FOR IMMEDIATE RELEASE

Newswise — BLOOMINGTON, Ind. -- New research from the Indiana University Kelley School of Business suggests that discrimination based on driver bias remains a major issue for Uber, Lyft and other ridesharing services.

Companies have sought to address the problem by removing information about a rider’s gender and race from ride requests, hoping to eliminate bias when a ride is requested. However, bias is a factor when drivers cancel after a request is accepted.

The study, presented in the London School of Economics Business Review, by Jorge Mejia, an assistant professor of operations and decision sciences at IU’s Kelley School of Business, and Chris Parker, an assistant professor of supply chain and information systems at Penn State University's Smeal College of Business, found that underrepresented minorities are nearly twice as likely to have a ride cancelled by drivers.

Individuals expressing support for gay, lesbian, bisexual and transgendered groups also experienced also significantly higher cancellation rates. Their results are based on 1,600 ride requests on a major ridesharing platform in a North American city. Biases related to gender appear to have been eliminated.

Their research had four main takeaways:

  • Timing of communicating information to service providers must be carefully considered. While the aim is to minimize and eliminate bias, if it does exist, it may be better if the bias occurs earlier in the process (at the ride request stage) rather than later (post-acceptance). Cancelled riders also incur costs related to waiting before the cancellation occurs and the inconvenience of re-requesting a ride. Rider characteristics either need to be fully hidden until the last possible moment for rider and driver to be safely connected, or fully visible from the ride request stage.
  • It is possible that a data-driven solution exists wherein rider characteristics are captured when a driver cancels and is penalized by the platform for biased behavior. One possible way to punish drivers is to move them down the priority list when they exhibit biased cancellation behavior so they have fewer ride requests.
  • Despite public opinion polls indicating that support for the LGBT community is strong, there are still negative associations that can impact supporters.

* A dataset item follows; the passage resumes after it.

-- ==== Sys2Proof/Machine/Dispatch.lean ====
section
/-! DEFINITION. Dispatch.lean: one arm per constructor of Instr, each a direct call of its meaning. -/
namespace Sys2Proof.Machine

Since ridesharing platforms usually are connected rider’s social media accounts, such as Facebook, their support for a social cause – sometimes seen when a person places a rainbow filter on their profile picture – may affect the quality of the service they receive.
  • They looked at dynamic pricing and if the incentives offered by higher prices can reduce the extent of such bias. Their findings suggest that may be necessary for ridesharing platforms to adopt a dynamic fee structure that incentivizes drivers to accept rides from social groups or in specific areas of cities that are traditionally underserved.

Mejia and Parker believe ridesharing platforms are responsible for addressing driver’s biased behaviors. The algorithms they use to connect riders and drivers should enable them to do so. They conclude: “If a ridesharing company has drivers who consistently favor a certain demographic, to what extent is the platform complicit and potentially legally responsible for the biased behavior … It may be necessary to increase firms’ cost of discrimination. One would expect that, like the drivers with whom they contract, firms would respond to increased costs with better policies and monitoring of biased behavior.”